Problems of Linked Data (4/4): Consuming data

The problem of consuming data published in the Linked Data style can be best understood by an example. For instance, imagine a user or a software agent wanting to find out what the capital of Germany is. Let’s assume that the user already knows the URI reference that represents the concept of Germany (http://dbpedia.org/resource/Germany) and the URI of the property “has capital” (http://dbpedia.org/ontology/capital). Therefore, the user is basically looking for the object of a triple in which the subject and the predicate are known.
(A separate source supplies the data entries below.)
-- ==== Sys2Proof/Laws/HostLink.lean ====
section
/-! SUPPORT. The operations of the Host Link keep its law, and the end of an exchange as one equation. -/

namespace Sys2Proof.Machine

/-! ### The end of an exchange -/

/-- An exchange that was begun ends with its offer settled and the host's frame taken. -/
theorem exec_exchangeEnd (s : State) (x : Exchange) (sdi : List Byte) (h : s.link.sel = true)
    (hx : s.link.exchange = some x) : exec (.exchangeEnd sdi) s = .next ((s.offerSettled x sdi).takeExchange sdi) := by
  simp only [exec, execExchangeEnd, h, if_true, State.setLink_link, hx]
  rfl

@[simp] theorem Link.settle_state (l : Link) (x : Exchange) (n : Nat) : (l.settle x n).state = l.state := by
  simp only [Link.settle]; split <;> (try split) <;> rfl
@[simp] theorem Link.settle_exchange (l : Link) (x : Exchange) (n : Nat) : (l.settle x n).exchange = none := by
  simp only [Link.settle]; split <;> (try split) <;> rfl
@[simp] theorem Link.settle_accepted (l : Link) (x : Exchange) (n : Nat) : (l.settle x n).accepted = l.accepted := by
  simp only [Link.settle]; split <;> (try split) <;> rfl
@[simp] theorem Link.settle_orphans (l : Link) (x : Exchange) (n : Nat) : (l.settle x n).orphans = l.orphans := by
  simp only [Link.settle]; split <;> (try split) <;> rfl
@[simp] theorem Link.settle_t (l : Link) (x : Exchange) (n : Nat) : (l.settle x n).t = l.t := by
  simp only [Link.settle]; split <;> (try split) <;> rfl
@[simp] theorem Link.settle_e (l : Link) (x : Exchange) (n : Nat) : (l.settle x n).e = l.e := by
  simp only [Link.settle]; split <;> (try split) <;> rfl
@[simp] theorem Link.acknowledge_state (l : Link) (a : Byte) : (l.acknowledge a).state = l.state := by
  simp only [Link.acknowledge]; split <;> rfl
@[simp] theorem Link.resend_state (l : Link) (b : Bool) : (l.resend b).state = l.state := by
  simp only [Link.resend]; split <;> rfl

@[simp] theorem State.offerSettled_state (s : State) (x : Exchange) (sdi : List Byte) :
    (s.offerSettled x sdi).link.state = s.link.state := by simp [State.offerSettled]

/-! ### Sets of requests -/

/-- Taking a held request out of a set makes it one shorter. -/
theorem dropRef_length (set : List ReqRef) (ref : ReqRef) (h : holds set ref = true) :
    (dropRef set ref).length + 1 = set.length := by
  simp only [holds, List.any_eq_true] at h
  obtain ⟨r, hr, hid⟩ := h
  have := List.length_eraseP_of_mem (p := fun r => r.id == ref.id) hr hid
  have hpos := List.length_pos_of_mem hr
  simp only [dropRef]; omega

theorem holds_nil (ref : ReqRef) : holds [] ref = false := rfl
theorem dropRef_nil (ref : ReqRef) : dropRef [] ref = [] := rfl

/-! ### The law is kept -/

theorem sentAt_append (l m : Link) (f : OutFrame) (hq : m.queue = l.queue ++ [f]) (hf : f.sent = false) (k : Nat) :
    m.sentAt k = l.sentAt k := by
  simp only [Link.sentAt, hq]
  rcases Nat.lt_trichotomy k l.queue.length with h | h | h
  · rw [List.getElem?_append_left h]
  · subst h; simp [hf]
  · rw [List.getElem?_eq_none (by simp; omega), List.getElem?_eq_none (by omega)]

theorem offerable_iff (l : Link) (k : Nat) : l.offerable k = true ↔ k < 4 ∧ k < l.queue.length := by
  simp [Link.offerable]

/-- A frame appended within the budget and the event room keeps the law. -/
theorem LinkLaw.append {l : Link} (h : LinkLaw l) (kind : OutKind) (payload : List Byte) (hk : kind ≠ .hello)
    (hu : (l.append kind payload).use ≤ 8) (he : (l.append kind payload).events ≤ 16) :
    LinkLaw (l.append kind payload) where
  budget := hu
  eventRoom := he
  hello := by
    have : OutFrame.isHello { kind := kind, seq := l.t, payload := payload, sent := false } = false := by
      simp [OutFrame.isHello, hk]
    simpa [this] using h.hello
  closedIdle := h.closedIdle
  sentOldest := by
    intro k; rw [sentAt_append l _ _ rfl rfl]
    intro hk; refine ⟨(h.sentOldest k hk).1, fun j hj => ?_⟩
    rw [sentAt_append l _ _ rfl rfl]; exact (h.sentOldest k hk).2 j hj
  passed := by intro k hk; rw [sentAt_append l _ _ rfl rfl]; exact h.passed k hk
  consecutive := by
    intro ho k f hf
    simp only [Link.append_queue, Link.append_t, List.length_append, List.length_singleton] at hf ⊢
    rcases Nat.lt_trichotomy k l.queue.length with hk | hk | hk
    · rw [List.getElem?_append_left hk] at hf
      rw [h.consecutive ho k f hf]
      have : l.queue.length + 1 - k = (l.queue.length - k) + 1 := by omega
      rw [this, BitVec.ofNat_add]
      exact (add_sub_add_right_eq_sub l.t _ 1).symm
    · subst hk
      simp at hf; subst hf; simp
    · rw [List.getElem?_eq_none (by simp; omega)] at hf; simp at hf
  offered := by
    intro x hx hq
    obtain ⟨h1, h2⟩ := h.offered x hx hq
    refine ⟨h1, ?_⟩
    rw [offerable_iff] at h2 ⊢
    simp only [Link.append_cursor, Link.append_queue, List.length_append, List.length_singleton]; omega
  attention := rfl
<http://dbpedia.org/resource/Germany> <http://dbpedia.org/ontology/capital> ?object .

The user expects to find the answer by looking up the URI http://dbpedia.org/resource/Germany. To get desired data, one has to go through the following procedure:

  • First, the user sends HTTP request to http://dbpedia.org/resource/Germany. In the HTTP headers he specifies the RDF notation (format) in which he wants to receive the description of the resource. For RDF/XML syntax, the “Accept:” header in the HTTP GET request should look like this:

    Accept: text/html;q=0.5, application/rdf+xml

    “Accept:“ header indicates that it would take either HTML or RDF, but would prefer RDF. This preference is indicated by the quality value q=0.5 for HTML. This is called content negotiation.

  • The server would answer:

    HTTP/1.1 303 See Other
    Location: http://dbpedia.org/data/Germany.rdf
    Vary: Accept

    This is a 303 redirect, which tells the client that a Web document containing a description of the requested (non-information) resource, in the requested format, can be found at the URI http://dbpedia.org/data/Germany.rdf („Vary:“ header is required so that caches work correctly).

  • Next, the client will try to de-reference the new URI, looking up the http://dbpedia.org/data/Germany.rdf, given in the response from the server.

  • The server then responds with “200 OK” message, thus telling the client that the response contains the representation of the information resource. The “Content-Type:” header indicates the desired RDF/XML format, and the rest of the message contains the representation describing the desired non-information resource, i.e. the triples encoded in the RDF/XML notation. This description can be of significant size – in this particular case (http://dbpedia.org/data/Germany.rdf) it weights nearly half a megabyte (428KB).

  • When the download is complete, the description must be parsed which requires a special library. The usual procedure is that the triples are loaded into a local graph, while queries are performed, depending on the implementation, via API methods or SPARQL.

  • Finally, the desired information is obtained — the URI reference of the capital of Germany is http://dbpedia.org/resource/Berlin (34 bytes). If you need some additional information describing Berlin, you have to repeat the entire procedure with a new URI http://dbpedia.org/resource/Berlin.

problems of linked data: consuming data

As seen in this example, the access to an RDF triple and its object requires a significant number of steps, as well as the time for downloading the representation, parsing it and querying the results. It requires programming skills, the necessary libraries and knowing their methods or the SPARQL language for creating queries.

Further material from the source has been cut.